In what configuration is the Soundstream in Lyra V2 trained?

google / lyra

A Very Low-Bitrate Codec for Speech Compression

Apache License 2.0

3.8k stars 354 forks source link

In what configuration is the Soundstream in Lyra V2 trained? #102

Open yd11111 opened 1 year ago

yd11111 commented 1 year ago

Referring to the original Soundstream article, Soundstream should be trained on 24kHz data. I would like to know what sample rate wavs these models released in lyraV2 (soundstream_encoder.tflite; quantizer.tflite; lyragan.tflite) were trained on. Can these models also support processing 24kHz wavs? Could these models be used on 24kHz wavs to do some interesting experiments similar to another Google work AudioLM.

I found that the existing models seem to be processing 16kHz wavs. However, I found in 48 line in lyra_encoder.h the supported sample rates are not only 16000, but also 8000, 32000, and 48000. This makes me confused. Different sample rate means that the fixed 320 samples vary in the different time span. I'm not quite sure if this fixed soundstream_encoder can directly handle data of different sample rates. Because given 46 4bit quantizers, the encoded data is not the supported bit rates (9.2kbps) mentioned in the API doc. Actually, I use the three released models to encode, quantize and decode a 16Khz and a 24Khz wav with the same content, the two decode waves sound like the same. Due to the limitation of the num of test examples, I am not sure about the recovery quality. Can anyone explain this? Much thanks.

pinilpypinilpy commented 1 year ago

The encoder automatically resamples the input, and for some reason the decoder does the same to the output, to 16khz by default. I modified it to work with 24khz, and got different results than 16. Maybe because of the way I did it, the bitrate increased as well

aluebs commented 1 year ago

You right, the TFLite models only support 16kHz. The Lyra API supports 8kHz, 16kHz, 32kHz and 48kHz, resampling to 16kHz at the encoder and from 16kHz at the decoder if needed. The desired bitrate can be set completely independently from the sample rate. The supported bitrates are 3.2kbps, 6kbps and 9.2kbps.

yd11111 commented 1 year ago

Thanks for your answer, now I figure it out.

berserker1 commented 1 year ago

@aluebs but is it possible for lyra to support stereo audio format also?

pinilpypinilpy commented 1 year ago

It is, you can set the number of channels in lyra_config.cc I think.

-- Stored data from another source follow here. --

-- ==== Sys2Proof/Syntax.lean ====
section
/-!
DEFINITION. Sys2Proof/Syntax.lean: the commands and events of the IV4896, one constructor per row of
spec/opcode_table.json, with the row's operands.
-/
namespace Sys2Proof

/-- The access paths of R16: the host's BAR0, the register mirror as each engine, IDMA ring channel and compatibility
channel sees it, the halter's SMBus port and the USB 2.0 management interface. -/
inductive Path where
  | bar0
  | engine (n : Fin 96)
  | ring (n : Fin 32)
  | compat (n : Fin 8)
  | smbus
  | usb2
  deriving DecidableEq, Repr

/-- Spread of the residual slice corrections of a bank (R149): offset in 10^-6 LSB, gain in 10^-9, skew in femtoseconds. -/
structure Spread where
  ofs : Nat
  gain : Nat
  skew : Nat
  deriving DecidableEq, Repr

/-- What an aux conversion sees, averaged through its filter: the voltages at the AUX pins of AINP, AINN, REFP and REFN, or of
VDDA18 / 4 where a code selects it, or of the excitation output in `rp`, in picovolts; the modulator overloaded; the change of
Vd over the open-wire pulse in microvolts. -/
structure AuxInput where
  vp : Int
  vn : Int
  rp : Int
  rn : Int
  overload : Bool
  dOpen : Nat
  deriving DecidableEq, Repr

/-- A packet as a port receives it (Tables 13-1, 13-3), without its TYPE: the header fields, the payload flits as bytes (padded
with 0), the payload flits that carry the poison pattern, and the trailer flit of an encrypted link: GCM tag and counter. -/
structure Packet where
  dst : BitVec 8
  src : BitVec 8
  ttl : BitVec 4
  plen : BitVec 9
  lseq : BitVec 7
  tag : BitVec 16
  arg : Word
  pcrc : Word
  payload : List Byte
  bad : List Nat
  trailer : Option (List Byte × Word)
  deriving DecidableEq, Repr

/-- A request to the halter port as it arrives: over USB or SMBus, its data bytes, and the check that follows them, if one does:
the PEC byte, or the CRC-32C of a USB transfer (R468, R496). -/
structure HaltRequest where
  usb : Bool
  data : List Byte
  check : Option Word
  deriving DecidableEq, Repr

Doing so doubles the file size (and encoding time?).

berserker1 commented 1 year ago

@pinilpypinilpy I was able to find the required variable as kNumChannels, its value is set in lyra_confiig.cc as 1.

However in lyra_config.h they are used as extern int using the namespace codec with the following comment

This file is reserved for non-configurable values needed by both the decoder
and encoder. What those non-configurable values are depends on which project
is chosen to be compiled.  As a result, a struct holding the configuration
data is defined to ensure each new target added and each new configuration
element is explicitly defined.

So I am not sure if one should directly change the parameters in that file. There are other parameters also kNumFeatures kNumMelBins kFrameRate kOverlapFactor, I do not think others need to be changed right?

aluebs commented 1 year ago

At this time, Lyra doesn't support stereo.

pinilpypinilpy commented 1 year ago

@berserker1 you only need to change the other values if you're using a different sampling rate. If you change kNumChannels to 2 and recompile, your input file will have to be stereo, and the decoded file will also be.

It isn't technically supported though. If you want to play around, I forked Lyra and added support for other sampling rates and bitrate presets, as well as stereo without needing to recompile: https://github.com/pinilpypinilpy/lyra-variable

However, the devs disabled those things for a reason, so YMMV

berserker1 commented 1 year ago

@pinilpypinilpy Yes I followed exactly what you said, changing the variable and inputing a stereo file worked fine (it encoded it and decoded it smoothly), thanks for sharing your forked repo!

As a novice myself I do not quite get why this small feature is not there and it is disabled?